6. Segment by Engagement
A list of 8,000 confirmed subscribers who open your emails beats a list of 10,000 unverified addresses where 15% bounce and another 30% never engage. ISPs reward engagement, not list size.
Build your email marketing strategy around list quality from the start. Smaller, engaged audiences consistently outperform larger, unverified ones.
Cleaned vs. Unsubscribed: A Clear Comparison
Status
Cause
Can Receive Marketing?
Counts Toward Billing?
Subscribed
Active opt-in
Yes
Yes
Unsubscribed
Contact opted out
No
Yes
Cleaned
Hard/repeated soft bounce
No
No
Pending
Double opt-in not confirmed
No
No
Archived
Manually archived
No
No
Unsubscribing is a choice made by your contact. Archiving is a choice made by you. And cleaning is an automatic action taken by Mailchimp after a delivery fails spectacularly.
Frequently Asked Questions
Can I re-subscribe a cleaned contact in Mailchimp?
While you can't just click a button to "un-clean" these contacts, there's a safe, methodical way to identify and recover addresses that were flagged because of simple, fixable mistakes. If the original address was a typo or the subscriber has a new email, you can add the corrected or new address manually, with their permission. You cannot edit the cleaned address itself.
Do cleaned contacts count toward my Mailchimp plan limit?
A cleaned contact has a non-deliverable email address.
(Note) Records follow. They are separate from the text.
theorem Reach.set_supply_sec {T : Nat} {s t : State} (hT : Sub 17179869192 T) (h : Reach T s t)
    {x_supply : Supply} {x_sec : Security}
    (i_sec : t.sec.Ratchet x_sec := by exact ⟨Nat.le_refl _, Nat.le_refl _, fun _ => Nat.le_refl _, fun _ h => h⟩) :
    Reach T s { t with supply := x_supply, sec := x_sec } where
  sound := fun k => { h.sound k with }
  ratchet := h.ratchet.trans i_sec
  grow := h.grow
  pending := h.pending
  clock := h.clock
  params := h.params
  supply := fun e => absurd (hT 3 (by decide)) (by rw [e]; decide)
  limp := h.limp
  flightBudgets := h.flightBudgets
  storeyBudgets := h.storeyBudgets
  dieBudgets := h.dieBudgets
  currentBudget := h.currentBudget
  thermalBudget := h.thermalBudget
  storeys := h.storeys
  dies := h.dies
  flightPower := h.flightPower
  treads := h.treads
  baseplate := h.baseplate
  dissip := h.dissip
  senses := h.senses
  cleaners := h.cleaners
  ports := h.ports
  echos := h.echos
  axes := h.axes
  doors := h.doors
  obst := h.obst
  hallA := h.hallA
  hallB := h.hallB
  safety := h.safety
  conns := h.conns
  firstStandby := h.firstStandby
  train := h.train
  prog := h.prog
  can := h.can
  gallery := h.gallery
  host := h.host
  ring := h.ring
  sec := fun e => absurd (hT 34 (by decide)) (by rw [e]; decide)
  outs := h.outs
  draws := h.draws

theorem Reach.set_safety_firstStandby {T : Nat} {s t : State} (hT : Sub 167772160 T) (h : Reach T s t)
    {x_safety : Safety} {x_firstStandby : Bool}
    (i_safety : x_safety.flights.length = t.safety.flights.length) :
    Reach T s { t with safety := x_safety, firstStandby := x_firstStandby } where
  sound := fun k => { h.sound k with safety := i_safety.trans (h.sound k).safety }
  ratchet := h.ratchet
  grow := h.grow
  pending := h.pending
  clock := h.clock
  params := h.params
  supply := h.supply
  limp := h.limp
  flightBudgets := h.flightBudgets
  storeyBudgets := h.storeyBudgets
  dieBudgets := h.dieBudgets
  currentBudget := h.currentBudget
  thermalBudget := h.thermalBudget
  storeys := h.storeys
  dies := h.dies
  flightPower := h.flightPower
  treads := h.treads
  baseplate := h.baseplate
  dissip := h.dissip
  senses := h.senses
  cleaners := h.cleaners
  ports := h.ports
  echos := h.echos
  axes := h.axes
  doors := h.doors
  obst := h.obst
  hallA := h.hallA
  hallB := h.hallB
  safety := fun e => absurd (hT 25 (by decide)) (by rw [e]; decide)
  conns := h.conns
  firstStandby := fun e => absurd (hT 27 (by decide)) (by rw [e]; decide)
  train := h.train
  prog := h.prog
  can := h.can
  gallery := h.gallery
  host := h.host
  ring := h.ring
  sec := h.sec
  outs := h.outs
  draws := h.draws

theorem Reach.set_prog_can {T : Nat} {s t : State} (hT : Sub 1610612736 T) (h : Reach T s t)
    {x_prog : Prog} {x_can : Can}
    (i_prog : t.prog.Canonical → x_prog.Canonical) :
    Reach T s { t with prog := x_prog, can := x_can } where
  sound := fun k => { h.sound k with prog := i_prog (h.sound k).prog }
  ratchet := h.ratchet
  grow := h.grow
  pending := h.pending
  clock := h.clock
  params := h.params
  supply := h.supply
  limp := h.limp
  flightBudgets := h.flightBudgets
  storeyBudgets := h.storeyBudgets
  dieBudgets := h.dieBudgets
  currentBudget := h.currentBudget
  thermalBudget := h.thermalBudget
  storeys := h.storeys
  dies := h.dies
  flightPower := h.flightPower
  treads := h.treads
  baseplate := h.baseplate
  dissip := h.dissip
  senses := h.senses
  cleaners := h.cleaners
  ports := h.ports
  echos := h.echos
  axes := h.axes
  doors := h.doors
  obst := h.obst
  hallA := h.hallA
  hallB := h.hallB
  safety := h.safety
  conns := h.conns
  firstStandby := h.firstStandby
  train := h.train
  prog := fun e => absurd (hT 29 (by decide)) (by rw [e]; decide)
  can := fun e => absurd (hT 30 (by decide)) (by rw [e]; decide)
  gallery := h.gallery
  host := h.host
  ring := h.ring
  sec := h.sec
  outs := h.outs
  draws := h.draws

theorem Reach.set_prog_ring {T : Nat} {s t : State} (hT : Sub 9126805504 T) (h : Reach T s t)
    {x_prog : Prog} {x_ring : Ring}
    (i_prog : t.prog.Canonical → x_prog.Canonical) :
    Reach T s { t with prog := x_prog, ring := x_ring } where
  sound := fun k => { h.sound k with prog := i_prog (h.sound k).prog }
  ratchet := h.ratchet
  grow := h.grow
  pending := h.pending
  clock := h.clock
  params := h.params
  supply := h.supply
  limp := h.limp
  flightBudgets := h.flightBudgets
  storeyBudgets := h.storeyBudgets
  dieBudgets := h.dieBudgets
  currentBudget := h.currentBudget
  thermalBudget := h.thermalBudget
  storeys := h.storeys
  dies := h.dies
  flightPower := h.flightPower
  treads := h.treads
  baseplate := h.baseplate
  dissip := h.dissip
  senses := h.senses
  cleaners := h.cleaners
  ports := h.ports
  echos := h.echos
  axes := h.axes
  doors := h.doors
  obst := h.obst
  hallA := h.hallA
  hallB := h.hallB
  safety := h.safety
  conns := h.conns
  firstStandby := h.firstStandby
  train := h.train
  prog := fun e => absurd (hT 29 (by decide)) (by rw [e]; decide)
  can := h.can
  gallery := h.gallery
  host := h.host
  ring := fun e => absurd (hT 33 (by decide)) (by rw [e]; decide)
  sec := h.sec
  outs := h.outs
  draws := h.draws

theorem Reach.set_prog_sec {T : Nat} {s t : State} (hT : Sub 17716740096 T) (h : Reach T s t)
    {x_prog : Prog} {x_sec : Security}
    (i_prog : t.prog.Canonical → x_prog.Canonical) (i_sec : t.sec.Ratchet x_sec := by exact ⟨Nat.le_refl _, Nat.le_refl _, fun _ => Nat.le_refl _, fun _ h => h⟩) :
    Reach T s { t with prog := x_prog, sec := x_sec } where
  sound := fun k => { h.sound k with prog := i_prog (h.sound k).prog }
  ratchet := h.ratchet.trans i_sec
  grow := h.grow
  pending := h.pending
  clock := h.clock
  params := h.params
  supply := h.supply
  limp := h.limp
  flightBudgets := h.flightBudgets
  storeyBudgets := h.storeyBudgets
  dieBudgets := h.dieBudgets
  currentBudget := h.currentBudget
  thermalBudget := h.thermalBudget
  storeys := h.storeys
  dies := h.dies
  flightPower := h.flightPower
  treads := h.treads
  baseplate := h.baseplate
  dissip := h.dissip
  senses := h.senses
  cleaners := h.cleaners
  ports := h.ports
  echos := h.echos
  axes := h.axes
  doors := h.doors
  obst := h.obst
  hallA := h.hallA
  hallB := h.hallB
  safety := h.safety
  conns := h.conns
  firstStandby := h.firstStandby
  train := h.train
  prog := fun e => absurd (hT 29 (by decide)) (by rw [e]; decide)
  can := h.can
  gallery := h.gallery
  host := h.host
  ring := h.ring
  sec := fun e => absurd (hT 34 (by decide)) (by rw [e]; decide)
  outs := h.outs
  draws := h.draws

theorem Reach.set_gallery_sec {T : Nat} {s t : State} (hT : Sub 19327352832 T) (h : Reach T s t)
    {x_gallery : Gallery} {x_sec : Security}
    (i_gallery : t.gallery.Bounded → x_gallery.Bounded) (i_sec : t.sec.Ratchet x_sec := by exact ⟨Nat.le_refl _, Nat.le_refl _, fun _ => Nat.le_refl _, fun _ h => h⟩) :
    Reach T s { t with gallery := x_gallery, sec := x_sec } where
  sound := fun k => { h.sound k with gallery := i_gallery (h.sound k).gallery }
  ratchet := h.ratchet.trans i_sec
  grow := h.grow
  pending := h.pending
  clock := h.clock
  params := h.params
  supply := h.supply
  limp := h.limp
  flightBudgets := h.flightBudgets
  storeyBudgets := h.storeyBudgets
  dieBudgets := h.dieBudgets
  currentBudget := h.currentBudget
  thermalBudget := h.thermalBudget
  storeys := h.storeys
  dies := h.dies
  flightPower := h.flightPower
  treads := h.treads
  baseplate := h.baseplate
  dissip := h.dissip
  senses := h.senses
  cleaners := h.cleaners
  ports := h.ports
  echos := h.echos
  axes := h.axes
  doors := h.doors
  obst := h.obst
  hallA := h.hallA
  hallB := h.hallB
  safety := h.safety
  conns := h.conns
  firstStandby := h.firstStandby
  train := h.train
  prog := h.prog
  can := h.can
  gallery := fun e => absurd (hT 31 (by decide)) (by rw [e]; decide)
  host := h.host
  ring := h.ring
  sec := fun e => absurd (hT 34 (by decide)) (by rw [e]; decide)
  outs := h.outs
  draws := h.draws

theorem Reach.set_gallery_outs {T : Nat} {s t : State} (hT : Sub 36507222016 T) (h : Reach T s t)
    {x_gallery : Gallery} {x_outs : List OutMsg}
    (i_gallery : t.gallery.Bounded → x_gallery.Bounded) (i_outs : t.outs <:+ x_outs := by first | assumption | exact List.suffix_cons _ _) :
    Reach T s { t with gallery := x_gallery, outs := x_outs } where
  sound := fun k => { h.sound k with gallery := i_gallery (h.sound k).gallery }
  ratchet := h.ratchet
  grow := h.grow.trans i_outs
  pending := h.pending
  clock := h.clock
  params := h.params
  supply := h.supply
  limp := h.limp
  flightBudgets := h.flightBudgets
  storeyBudgets := h.storeyBudgets
  dieBudgets := h.dieBudgets
  currentBudget := h.currentBudget
  thermalBudget := h.thermalBudget
  storeys := h.storeys
  dies := h.dies
  flightPower := h.flightPower
  treads := h.treads
  baseplate := h.baseplate
  dissip := h.dissip
  senses := h.senses
  cleaners := h.cleaners
  ports := h.ports
  echos := h.echos
  axes := h.axes
  doors := h.doors
  obst := h.obst
  hallA := h.hallA
  hallB := h.hallB
  safety := h.safety
  conns := h.conns
  firstStandby := h.firstStandby
  train := h.train
  prog := h.prog
  can := h.can
  gallery := fun e => absurd (hT 31 (by decide)) (by rw [e]; decide)
  host := h.host
  ring := h.ring
  sec := h.sec
  outs := fun e => absurd (hT 35 (by decide)) (by rw [e]; decide)
  draws := h.draws

theorem Reach.set_host_sec {T : Nat} {s t : State} (hT : Sub 21474836480 T) (h : Reach T s t)
    {x_host : HostLink} {x_sec : Security}
    (i_sec : t.sec.Ratchet x_sec := by exact ⟨Nat.le_refl _, Nat.le_refl _, fun _ => Nat.le_refl _, fun _ h => h⟩) :
    Reach T s { t with host := x_host, sec := x_sec } where
  sound := fun k => { h.sound k with }
  ratchet := h.ratchet.trans i_sec
  grow := h.grow
  pending := h.pending
  clock := h.clock
  params := h.params
  supply := h.supply
  limp := h.limp
  flightBudgets := h.flightBudgets
  storeyBudgets := h.storeyBudgets
  dieBudgets := h.dieBudgets
  currentBudget := h.currentBudget
  thermalBudget := h.thermalBudget
  storeys := h.storeys
  dies := h.dies
  flightPower := h.flightPower
  treads := h.treads
  baseplate := h.baseplate
  dissip := h.dissip
  senses := h.senses
  cleaners := h.cleaners
  ports := h.ports
  echos := h.echos
  axes := h.axes
  doors := h.doors
  obst := h.obst
  hallA := h.hallA
  hallB := h.hallB
  safety := h.safety
  conns := h.conns
  firstStandby := h.firstStandby
  train := h.train
  prog := h.prog
  can := h.can
  gallery := h.gallery
  host := fun e => absurd (hT 32 (by decide)) (by rw [e]; decide)
  ring := h.ring
  sec := fun e => absurd (hT 34 (by decide)) (by rw [e]; decide)
  outs := h.outs
  draws := h.draws

theorem Reach.set_supply_baseplate {T : Nat} {s t : State} (hT : Sub 16392 T) (h : Reach T s t)
    {x_supply : Supply} {x_baseplate : Rat} :
    Reach T s { t with supply := x_supply, baseplate := x_baseplate } where
  sound := fun k => { h.sound k with }
  ratchet := h.ratchet
  grow := h.grow
  pending := h.pending
  clock := h.clock
  params := h.params
  supply := fun e => absurd (hT 3 (by decide)) (by rw [e]; decide)
  limp := h.limp
  flightBudgets := h.flightBudgets
  storeyBudgets := h.storeyBudgets
  dieBudgets := h.dieBudgets
  currentBudget := h.currentBudget
  thermalBudget := h.thermalBudget
  storeys := h.storeys
  dies := h.dies
  flightPower := h.flightPower
  treads := h.treads
  baseplate := fun e => absurd (hT 14 (by decide)) (by rw [e]; decide)
  dissip := h.dissip
  senses := h.senses
  cleaners := h.cleaners
  ports := h.ports
  echos := h.echos
  axes := h.axes
  doors := h.doors
  obst := h.obst
  hallA := h.hallA
  hallB := h.hallB
  safety := h.safety
  conns := h.conns
  firstStandby := h.firstStandby
  train := h.train
  prog := h.prog
  can := h.can
  gallery := h.gallery
  host := h.host
  ring := h.ring
  sec := h.sec
  outs := h.outs
  draws := h.draws

theorem Reach.set_supply_train {T : Nat} {s t : State} (hT : Sub 268435464 T) (h : Reach T s t)
    {x_supply : Supply} {x_train : Train} :
    Reach T s { t with supply := x_supply, train := x_train } where
  sound := fun k => { h.sound k with }
  ratchet := h.ratchet
  grow := h.grow
  pending := h.pending
  clock := h.clock
  params := h.params
  supply := fun e => absurd (hT 3 (by decide)) (by rw [e]; decide)
  limp := h.limp
  flightBudgets := h.flightBudgets
  storeyBudgets := h.storeyBudgets
  dieBudgets := h.dieBudgets
  currentBudget := h.currentBudget
  thermalBudget := h.thermalBudget
  storeys := h.storeys
  dies := h.dies
  flightPower := h.flightPower
  treads := h.treads
  baseplate := h.baseplate
  dissip := h.dissip
  senses := h.senses
  cleaners := h.cleaners
  ports := h.ports
  echos := h.echos
  axes := h.axes
  doors := h.doors
  obst := h.obst
  hallA := h.hallA
  hallB := h.hallB
  safety := h.safety
  conns := h.conns
  firstStandby := h.firstStandby
  train := fun e => absurd (hT 28 (by decide)) (by rw [e]; decide)
  prog := h.prog
  can := h.can
  gallery := h.gallery
  host := h.host
  ring := h.ring
  sec := h.sec
  outs := h.outs
  draws := h.draws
They'll have a Cleaned badge in the Email Marketing column of the contact table, and they do not count toward the monthly contact limit. They can receive nothing.
What percentage of cleaned contacts is acceptable?
More than 10 to 15% cleaned contacts is a red flag and suggests deliverability and engagement are likely suffering. Of course, these thresholds aren't absolute. The ideal number can vary based on your industry, list size, email frequency, and other factors. A healthy list typically keeps bounce rates under 2%, so if your cleaned rate is climbing, address the root cause immediately.
Is Mailchimp cleaning my contacts a bad thing?
Not inherently. It might feel like a loss when Mailchimp marks contacts as cleaned, but it's actually a protective measure. Sending to invalid contacts increases bounce rate, which can be dangerous. By removing invalid emails from sending, Mailchimp prevents your audience count from dropping suddenly. The issue arises when cleaned rates are high, which points to deeper data hygiene problems that need your attention.
How often should I clean my Mailchimp list proactively?
Clean your list every 3 to 6 months and remove contacts who haven't opened your emails in a long time. For high-frequency senders or larger lists, quarterly validation with an email verification tool is a better cadence. Given that email list decay reached 23% in 2025, waiting longer than six months between hygiene reviews leaves a significant portion of your list degraded and at risk.